▶ _ABOUT THIS EXERCISE_: Look through the entries below, please, and copy every line with the word "retrains".

▶ _SOURCE MATERIAL_:
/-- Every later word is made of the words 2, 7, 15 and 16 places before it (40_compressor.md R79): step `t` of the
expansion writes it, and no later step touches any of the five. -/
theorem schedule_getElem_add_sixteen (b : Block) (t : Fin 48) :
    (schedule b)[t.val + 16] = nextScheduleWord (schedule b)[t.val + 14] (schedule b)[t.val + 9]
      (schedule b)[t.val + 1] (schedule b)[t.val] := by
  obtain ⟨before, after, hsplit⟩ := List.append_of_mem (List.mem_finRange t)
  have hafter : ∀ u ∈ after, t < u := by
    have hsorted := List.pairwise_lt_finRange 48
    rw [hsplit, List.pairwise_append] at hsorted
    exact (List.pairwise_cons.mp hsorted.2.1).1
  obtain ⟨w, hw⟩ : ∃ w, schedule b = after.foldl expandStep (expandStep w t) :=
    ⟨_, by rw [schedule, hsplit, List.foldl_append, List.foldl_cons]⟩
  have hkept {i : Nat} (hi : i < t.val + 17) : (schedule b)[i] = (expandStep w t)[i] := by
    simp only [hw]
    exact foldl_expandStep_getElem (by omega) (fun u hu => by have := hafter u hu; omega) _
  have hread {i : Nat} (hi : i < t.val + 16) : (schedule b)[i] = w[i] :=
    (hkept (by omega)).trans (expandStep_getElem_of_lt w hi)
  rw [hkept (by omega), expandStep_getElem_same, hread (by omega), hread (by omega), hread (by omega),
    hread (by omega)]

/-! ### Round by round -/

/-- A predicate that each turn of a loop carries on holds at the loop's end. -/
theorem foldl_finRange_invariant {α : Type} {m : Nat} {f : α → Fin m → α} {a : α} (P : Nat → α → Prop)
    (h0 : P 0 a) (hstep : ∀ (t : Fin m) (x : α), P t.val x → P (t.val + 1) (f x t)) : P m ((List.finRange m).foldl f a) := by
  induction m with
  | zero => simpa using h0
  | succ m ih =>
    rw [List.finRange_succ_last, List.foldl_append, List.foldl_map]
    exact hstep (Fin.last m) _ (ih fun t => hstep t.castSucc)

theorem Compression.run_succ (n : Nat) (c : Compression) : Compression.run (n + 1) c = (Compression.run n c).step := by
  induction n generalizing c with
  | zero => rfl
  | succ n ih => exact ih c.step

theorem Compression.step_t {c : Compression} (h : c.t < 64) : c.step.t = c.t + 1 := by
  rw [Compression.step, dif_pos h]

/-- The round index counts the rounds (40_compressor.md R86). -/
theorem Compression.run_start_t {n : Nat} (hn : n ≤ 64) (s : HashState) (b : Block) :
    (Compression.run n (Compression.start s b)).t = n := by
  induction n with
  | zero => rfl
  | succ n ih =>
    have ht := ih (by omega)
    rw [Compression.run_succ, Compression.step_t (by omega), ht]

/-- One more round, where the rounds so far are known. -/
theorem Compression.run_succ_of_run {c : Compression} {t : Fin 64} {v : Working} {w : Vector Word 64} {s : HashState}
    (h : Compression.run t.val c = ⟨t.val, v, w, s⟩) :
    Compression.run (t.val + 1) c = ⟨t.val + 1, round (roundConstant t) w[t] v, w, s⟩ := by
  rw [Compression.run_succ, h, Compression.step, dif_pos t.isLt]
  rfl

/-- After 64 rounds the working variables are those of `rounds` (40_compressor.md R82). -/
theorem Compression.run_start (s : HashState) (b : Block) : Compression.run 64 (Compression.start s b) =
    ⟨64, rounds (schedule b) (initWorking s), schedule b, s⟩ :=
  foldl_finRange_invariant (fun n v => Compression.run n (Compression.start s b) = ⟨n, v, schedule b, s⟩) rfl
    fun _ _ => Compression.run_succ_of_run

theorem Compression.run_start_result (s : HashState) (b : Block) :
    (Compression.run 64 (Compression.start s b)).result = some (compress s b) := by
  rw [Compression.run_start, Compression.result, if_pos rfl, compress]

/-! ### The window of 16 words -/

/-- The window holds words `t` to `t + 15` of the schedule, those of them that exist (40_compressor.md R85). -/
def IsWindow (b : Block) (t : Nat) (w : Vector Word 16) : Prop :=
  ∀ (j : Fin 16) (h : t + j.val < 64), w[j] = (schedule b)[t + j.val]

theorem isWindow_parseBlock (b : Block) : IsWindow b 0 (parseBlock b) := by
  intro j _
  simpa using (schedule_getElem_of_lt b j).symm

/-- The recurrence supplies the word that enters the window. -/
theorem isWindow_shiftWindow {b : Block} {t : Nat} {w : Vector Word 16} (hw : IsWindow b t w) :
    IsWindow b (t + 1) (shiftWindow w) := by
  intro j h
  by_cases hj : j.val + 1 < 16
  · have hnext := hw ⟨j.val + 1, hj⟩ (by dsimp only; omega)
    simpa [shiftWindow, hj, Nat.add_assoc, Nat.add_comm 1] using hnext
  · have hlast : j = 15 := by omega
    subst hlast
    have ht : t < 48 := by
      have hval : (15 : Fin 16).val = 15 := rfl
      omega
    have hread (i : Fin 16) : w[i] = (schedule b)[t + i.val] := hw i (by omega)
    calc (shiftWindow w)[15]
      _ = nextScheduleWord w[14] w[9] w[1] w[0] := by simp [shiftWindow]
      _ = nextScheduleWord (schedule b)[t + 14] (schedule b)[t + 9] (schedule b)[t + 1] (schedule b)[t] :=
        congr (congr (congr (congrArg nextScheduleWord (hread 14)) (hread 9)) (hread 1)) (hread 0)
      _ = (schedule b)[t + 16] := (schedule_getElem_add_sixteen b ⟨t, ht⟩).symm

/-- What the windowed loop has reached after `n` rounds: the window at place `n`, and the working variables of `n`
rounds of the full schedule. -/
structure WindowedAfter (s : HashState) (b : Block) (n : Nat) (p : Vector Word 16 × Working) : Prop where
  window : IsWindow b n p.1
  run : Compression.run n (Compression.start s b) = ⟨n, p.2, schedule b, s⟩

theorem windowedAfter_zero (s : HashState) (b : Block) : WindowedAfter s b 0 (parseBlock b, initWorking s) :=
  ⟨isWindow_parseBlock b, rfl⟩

* * *

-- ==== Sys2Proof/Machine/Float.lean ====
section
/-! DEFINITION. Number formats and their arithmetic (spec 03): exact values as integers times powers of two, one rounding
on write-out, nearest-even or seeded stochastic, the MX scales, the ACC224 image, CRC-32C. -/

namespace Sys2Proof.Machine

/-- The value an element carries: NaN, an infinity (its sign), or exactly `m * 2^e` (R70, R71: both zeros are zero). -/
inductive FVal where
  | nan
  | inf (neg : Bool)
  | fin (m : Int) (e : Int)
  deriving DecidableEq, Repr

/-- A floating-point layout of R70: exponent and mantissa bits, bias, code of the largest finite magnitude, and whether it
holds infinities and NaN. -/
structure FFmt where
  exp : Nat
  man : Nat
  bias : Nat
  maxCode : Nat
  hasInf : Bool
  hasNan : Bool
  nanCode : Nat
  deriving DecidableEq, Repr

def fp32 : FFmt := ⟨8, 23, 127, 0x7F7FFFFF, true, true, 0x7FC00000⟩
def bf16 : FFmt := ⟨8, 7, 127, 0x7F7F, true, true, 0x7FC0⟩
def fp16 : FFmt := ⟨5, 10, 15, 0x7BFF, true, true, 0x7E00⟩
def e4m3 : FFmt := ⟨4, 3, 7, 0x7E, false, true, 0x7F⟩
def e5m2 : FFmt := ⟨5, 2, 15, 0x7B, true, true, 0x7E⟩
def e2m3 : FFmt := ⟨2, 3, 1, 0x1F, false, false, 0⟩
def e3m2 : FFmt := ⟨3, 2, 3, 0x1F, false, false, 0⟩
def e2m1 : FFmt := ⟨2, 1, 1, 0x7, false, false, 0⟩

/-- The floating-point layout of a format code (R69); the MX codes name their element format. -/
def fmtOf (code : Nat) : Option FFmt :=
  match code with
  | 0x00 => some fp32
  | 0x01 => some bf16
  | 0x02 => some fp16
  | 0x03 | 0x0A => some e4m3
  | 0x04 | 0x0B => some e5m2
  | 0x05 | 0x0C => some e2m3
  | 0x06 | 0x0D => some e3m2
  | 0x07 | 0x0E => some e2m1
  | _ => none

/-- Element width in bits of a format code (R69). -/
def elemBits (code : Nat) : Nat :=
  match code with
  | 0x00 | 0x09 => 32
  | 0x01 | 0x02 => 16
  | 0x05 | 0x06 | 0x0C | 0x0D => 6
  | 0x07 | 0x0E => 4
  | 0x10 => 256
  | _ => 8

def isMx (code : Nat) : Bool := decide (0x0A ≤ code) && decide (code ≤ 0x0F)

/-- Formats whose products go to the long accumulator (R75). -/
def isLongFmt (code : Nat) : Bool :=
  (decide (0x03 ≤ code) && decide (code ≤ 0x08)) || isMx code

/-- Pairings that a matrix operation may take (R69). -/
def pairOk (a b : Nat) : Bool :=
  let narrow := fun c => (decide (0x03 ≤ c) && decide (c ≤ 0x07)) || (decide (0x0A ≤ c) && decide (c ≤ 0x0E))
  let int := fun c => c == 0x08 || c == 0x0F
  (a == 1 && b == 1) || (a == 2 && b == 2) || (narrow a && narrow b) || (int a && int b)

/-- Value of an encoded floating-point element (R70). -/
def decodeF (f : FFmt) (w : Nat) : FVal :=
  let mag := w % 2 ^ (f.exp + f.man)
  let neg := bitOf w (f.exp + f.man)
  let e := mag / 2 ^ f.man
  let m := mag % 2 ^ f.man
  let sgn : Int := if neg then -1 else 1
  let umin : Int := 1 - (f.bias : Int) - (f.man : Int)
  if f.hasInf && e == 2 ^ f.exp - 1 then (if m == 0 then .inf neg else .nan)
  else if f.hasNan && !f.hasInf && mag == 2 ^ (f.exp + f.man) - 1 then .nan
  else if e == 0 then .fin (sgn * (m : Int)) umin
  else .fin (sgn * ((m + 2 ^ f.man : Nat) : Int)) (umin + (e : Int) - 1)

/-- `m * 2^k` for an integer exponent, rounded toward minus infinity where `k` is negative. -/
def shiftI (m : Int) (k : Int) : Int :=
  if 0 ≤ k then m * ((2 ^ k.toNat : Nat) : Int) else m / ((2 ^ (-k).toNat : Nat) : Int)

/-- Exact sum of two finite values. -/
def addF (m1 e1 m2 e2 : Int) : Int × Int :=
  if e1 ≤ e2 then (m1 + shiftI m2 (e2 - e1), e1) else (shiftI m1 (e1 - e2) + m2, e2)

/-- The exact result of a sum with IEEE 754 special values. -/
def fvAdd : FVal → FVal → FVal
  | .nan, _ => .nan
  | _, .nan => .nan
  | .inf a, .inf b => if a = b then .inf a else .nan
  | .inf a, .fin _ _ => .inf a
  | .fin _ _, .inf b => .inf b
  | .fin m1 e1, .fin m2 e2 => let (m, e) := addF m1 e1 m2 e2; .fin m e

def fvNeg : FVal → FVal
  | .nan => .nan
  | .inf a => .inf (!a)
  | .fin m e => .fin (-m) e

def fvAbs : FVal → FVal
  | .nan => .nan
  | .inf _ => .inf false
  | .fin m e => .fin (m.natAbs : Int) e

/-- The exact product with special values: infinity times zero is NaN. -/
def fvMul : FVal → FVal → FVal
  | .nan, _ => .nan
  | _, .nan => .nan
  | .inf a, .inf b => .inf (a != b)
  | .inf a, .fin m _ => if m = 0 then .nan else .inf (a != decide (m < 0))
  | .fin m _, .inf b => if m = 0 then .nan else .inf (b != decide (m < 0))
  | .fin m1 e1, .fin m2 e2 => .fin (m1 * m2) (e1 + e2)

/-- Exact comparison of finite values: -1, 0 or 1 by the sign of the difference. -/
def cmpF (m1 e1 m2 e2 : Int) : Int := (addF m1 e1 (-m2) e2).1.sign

* * *

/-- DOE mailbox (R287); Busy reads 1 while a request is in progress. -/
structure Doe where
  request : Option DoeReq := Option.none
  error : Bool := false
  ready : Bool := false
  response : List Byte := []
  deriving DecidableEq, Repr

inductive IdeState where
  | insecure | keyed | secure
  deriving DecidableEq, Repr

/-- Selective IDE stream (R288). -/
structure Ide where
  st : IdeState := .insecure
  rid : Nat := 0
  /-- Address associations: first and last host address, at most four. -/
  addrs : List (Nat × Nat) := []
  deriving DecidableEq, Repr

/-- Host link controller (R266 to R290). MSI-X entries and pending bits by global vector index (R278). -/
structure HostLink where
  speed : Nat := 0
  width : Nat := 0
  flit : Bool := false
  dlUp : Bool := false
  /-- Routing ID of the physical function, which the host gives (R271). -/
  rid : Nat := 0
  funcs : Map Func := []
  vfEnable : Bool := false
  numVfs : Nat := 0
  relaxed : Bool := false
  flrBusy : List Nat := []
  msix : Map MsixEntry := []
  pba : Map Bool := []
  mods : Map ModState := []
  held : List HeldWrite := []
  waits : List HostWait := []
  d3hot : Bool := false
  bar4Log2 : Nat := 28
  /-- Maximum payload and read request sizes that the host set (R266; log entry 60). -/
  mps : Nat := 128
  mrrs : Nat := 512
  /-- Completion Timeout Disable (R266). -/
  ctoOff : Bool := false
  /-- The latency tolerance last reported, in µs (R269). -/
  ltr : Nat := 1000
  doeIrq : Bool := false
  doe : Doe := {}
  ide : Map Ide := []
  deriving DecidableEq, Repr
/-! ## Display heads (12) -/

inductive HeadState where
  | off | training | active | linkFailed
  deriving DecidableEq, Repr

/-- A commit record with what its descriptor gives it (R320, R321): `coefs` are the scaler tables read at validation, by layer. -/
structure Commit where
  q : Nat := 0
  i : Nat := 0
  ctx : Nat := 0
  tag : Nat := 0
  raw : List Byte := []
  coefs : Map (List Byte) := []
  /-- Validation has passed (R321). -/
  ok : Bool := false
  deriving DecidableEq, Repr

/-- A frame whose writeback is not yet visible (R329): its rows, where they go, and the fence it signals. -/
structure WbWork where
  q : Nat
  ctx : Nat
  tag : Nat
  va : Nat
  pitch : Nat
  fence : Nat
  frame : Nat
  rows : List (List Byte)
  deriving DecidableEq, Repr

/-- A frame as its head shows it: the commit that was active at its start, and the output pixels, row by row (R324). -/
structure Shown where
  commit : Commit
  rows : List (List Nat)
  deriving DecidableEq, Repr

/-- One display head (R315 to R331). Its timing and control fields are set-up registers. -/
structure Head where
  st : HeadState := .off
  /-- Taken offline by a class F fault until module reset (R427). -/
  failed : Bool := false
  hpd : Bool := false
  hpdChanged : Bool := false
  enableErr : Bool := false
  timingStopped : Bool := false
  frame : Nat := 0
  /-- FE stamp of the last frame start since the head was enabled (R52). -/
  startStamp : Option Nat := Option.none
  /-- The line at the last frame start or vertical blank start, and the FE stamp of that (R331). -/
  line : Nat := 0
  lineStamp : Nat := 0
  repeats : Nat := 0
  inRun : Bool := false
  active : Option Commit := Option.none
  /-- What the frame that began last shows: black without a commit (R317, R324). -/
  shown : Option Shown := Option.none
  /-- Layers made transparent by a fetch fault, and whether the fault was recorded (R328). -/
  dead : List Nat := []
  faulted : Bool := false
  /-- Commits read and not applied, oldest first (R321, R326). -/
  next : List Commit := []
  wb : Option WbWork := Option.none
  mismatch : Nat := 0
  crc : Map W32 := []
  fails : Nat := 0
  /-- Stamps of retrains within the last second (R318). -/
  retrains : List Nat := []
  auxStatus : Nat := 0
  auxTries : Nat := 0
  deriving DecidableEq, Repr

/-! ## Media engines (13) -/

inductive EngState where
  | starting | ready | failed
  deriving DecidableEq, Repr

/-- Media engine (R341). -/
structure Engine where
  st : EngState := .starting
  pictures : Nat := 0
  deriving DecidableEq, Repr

▶ _EXPECTED ANSWER_:
  /-- Stamps of retrains within the last second (R318). -/
  retrains : List Nat := []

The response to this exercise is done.